[Stored data]
/-- Number of an owner or offender in a fault record (R620): sequencer, or bit 15 with the agent. -/
def ownerSeq (s : State) : Owner → Nat
  | .free => 0
  | .job t => match jobOf s t with | some j => j.q | none => 0
  | .nbu t => match jobOf s t with | some j => j.q | none => 0
  | .agent n => 0x8000 + n
/-- Job tag of an owner in a fault record. -/
def ownerTag : Owner → Nat
  | .free => 0
  | .job t => t
  | .nbu t => t
  | .agent _ => 0

/-- A fault record that concerns a job, with its plan and pc (R94, R620). -/
def jobFaultRec (s : State) (tag : Nat) (j : Job) (block kind status reason cls inst addr info : Nat) (o : Owner := .free) : State :=
  faultRec s { block := block, kind := kind, status := status, reason := reason, cls := cls, inst := inst,
               planId := (planOf s j.plan).id, dom := j.dom, tag := tag, pc := j.ctx.pc.toNat,
               owner := ownerTag o, ownerSeq := ownerSeq s o, offSeq := j.q, addr := addr, info := info }

/-- A job ends by a terminating fault, with its fault record (R94). -/
def faultJob (s : State) (tag block kind status reason : Nat) (cls inst addr info : Nat := 0) : State :=
  match jobOf s tag with
  | none => s
  | some j =>
    let s1 := jobFaultRec s tag j block kind status reason cls inst addr info
    finishJob s1 tag status reason (newestFault s1)

/-- The block that holds the checker of an instance (R49). -/
def checkerBlock (cls inst : Nat) : Nat :=
  match cls with
  | 0 => 6
  | 1 => if inst < 6144 then 4 else 9
  | 2 => 3
  | 3 => 4
  | 4 => 8
  | 5 => 9
  | 6 => 7
  | 7 => 10
  | 8 => 12
  | 9 => 8
  | 10 => 6
  | 11 => 7
  | _ => 13

/-- A refused access: the offender ends with `PLAN_VIOLATION`, a fault record names owner and offender, and SEQ_VIOL_CNT
counts it (R65, R66). -/
def violation (s : State) (tag cls inst : Nat) : State :=
  match jobOf s tag with
  | none => s
  | some j =>
    let s1 := fbump (jobFaultRec s tag j (checkerBlock cls inst) 1 stPLAN_VIOLATION 0 cls inst 0 0 (ownerOf s cls inst)) F.SEQ_VIOL_CNT_V
    finishJob s1 tag stPLAN_VIOLATION 0 (newestFault s1)

/-- A job met an undefined encoding or another cause of ABORTED (R94). -/
def abortJob (s : State) (tag : Nat) : State := faultJob s tag 3 0x0C stABORTED 0
/-- A job named an address outside its domain's unified range (R94, R129). -/
def badAddress (s : State) (tag addr : Nat) : State := faultJob s tag 3 0x0C stBAD_OPERATOR 0 0 0 addr
/-- A job met an uncorrectable word (R94), counted where it lies (R634): 20 is on-die state. -/
def ueJob (s : State) (tag : Nat) (w : Nat := 20) : State := faultJob (countUE s w) tag 3 4 stUNCORRECTABLE 0


end Sys2Proof.Machine
end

# Work instructions:
Output these and nothing else: the lines from the one holding "finishJob s1 tag stPLAN_VIOLATION" through the final line of the entries above, exactly as they appear.

# Exercise output:
    finishJob s1 tag stPLAN_VIOLATION 0 (newestFault s1)

/-- A job met an undefined encoding or another cause of ABORTED (R94). -/
def abortJob (s : State) (tag : Nat) : State := faultJob s tag 3 0x0C stABORTED 0
/-- A job named an address outside its domain's unified range (R94, R129). -/
def badAddress (s : State) (tag addr : Nat) : State := faultJob s tag 3 0x0C stBAD_OPERATOR 0 0 0 addr
/-- A job met an uncorrectable word (R94), counted where it lies (R634): 20 is on-die state. -/
def ueJob (s : State) (tag : Nat) (w : Nat := 20) : State := faultJob (countUE s w) tag 3 4 stUNCORRECTABLE 0


end Sys2Proof.Machine
end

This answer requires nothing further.